Blaine shook his head. “No, you’re not.”
The skeletal steel superstructure of the unfinished skyscraper made for perfect cover for Abraham. The high steel-workers normally manning its top floors, which were five hundred feet off the ground, were down on the sidewalk waiting for the presidential motorcade to pass along Boylston Street. This gave him freedom of movement in an area the sweep of helicopter surveillance would never think to investigate. The girders were all he had to move on, but they were enough, the shell providing his camouflage.
Abraham had chosen this viewpoint for effect more than anything. His sole weapon was the black transistorized detonator in his pocket. He had known from the outset that routine clearing of the streets would make a car bomb unfeasible. He also knew that blasting upward from the sewers below was dramatic but unreliable. Options eliminated, though, are often options gained, and out of what remained, he found the best one of all.
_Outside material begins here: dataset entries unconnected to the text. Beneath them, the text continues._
-- ==== Sys2Proof/Machine/Step.lean ====
section
/-! DEFINITION. One step of the block: the next command frame of the host, decoded and run to completion
(10_state.md R31, 20_memory.md R68; 92_eei_decisions.md D1). -/

namespace Sys2Proof.Machine

/-- One command: taken from the inbox, decoded, executed; an illegal frame is answered `IllegalCommand`; with no
frame waiting the block is idle and stays as it is (70_reset_and_hazards.md R221). -/
def step (s : State) : Host.Outcome State Fault Refusal :=
  match takeFrame s with
  | none => .next s
  | some (f, s') =>
    match decode f with
    | .ok i => exec i s'
    | .error _ => .next (rejectFrame s')

/-- The host's word delivered as the next frame. -/
def State.withFetchWord (s : State) (nbits w : Nat) : State := placeFrame (tableFrame nbits w) s

end Sys2Proof.Machine
end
The yellow line painted down the center of the street, the one marking the lanes, was too good to be true, in his estimation. He had retrieved the C-12 plastic explosives, twenty times more potent than the common C-4, from the drop point and melted them down into a liquid form. Then, while the city slept the previous night, dressed in the garb of a public works official, he had gone over a twenty yard section of the line. Affixing the six ultrathin detonators, disguised in the same colored paint, into position was the only part Abraham had hurried through. He did not even have to inspect his handiwork to know it was perfect. Upon detonation, the plastique would reduce the road within its sphere to rubble, in the process blowing apart anyone and anything riding above. Even the president’s tank of a car would be reduced to shrapnel.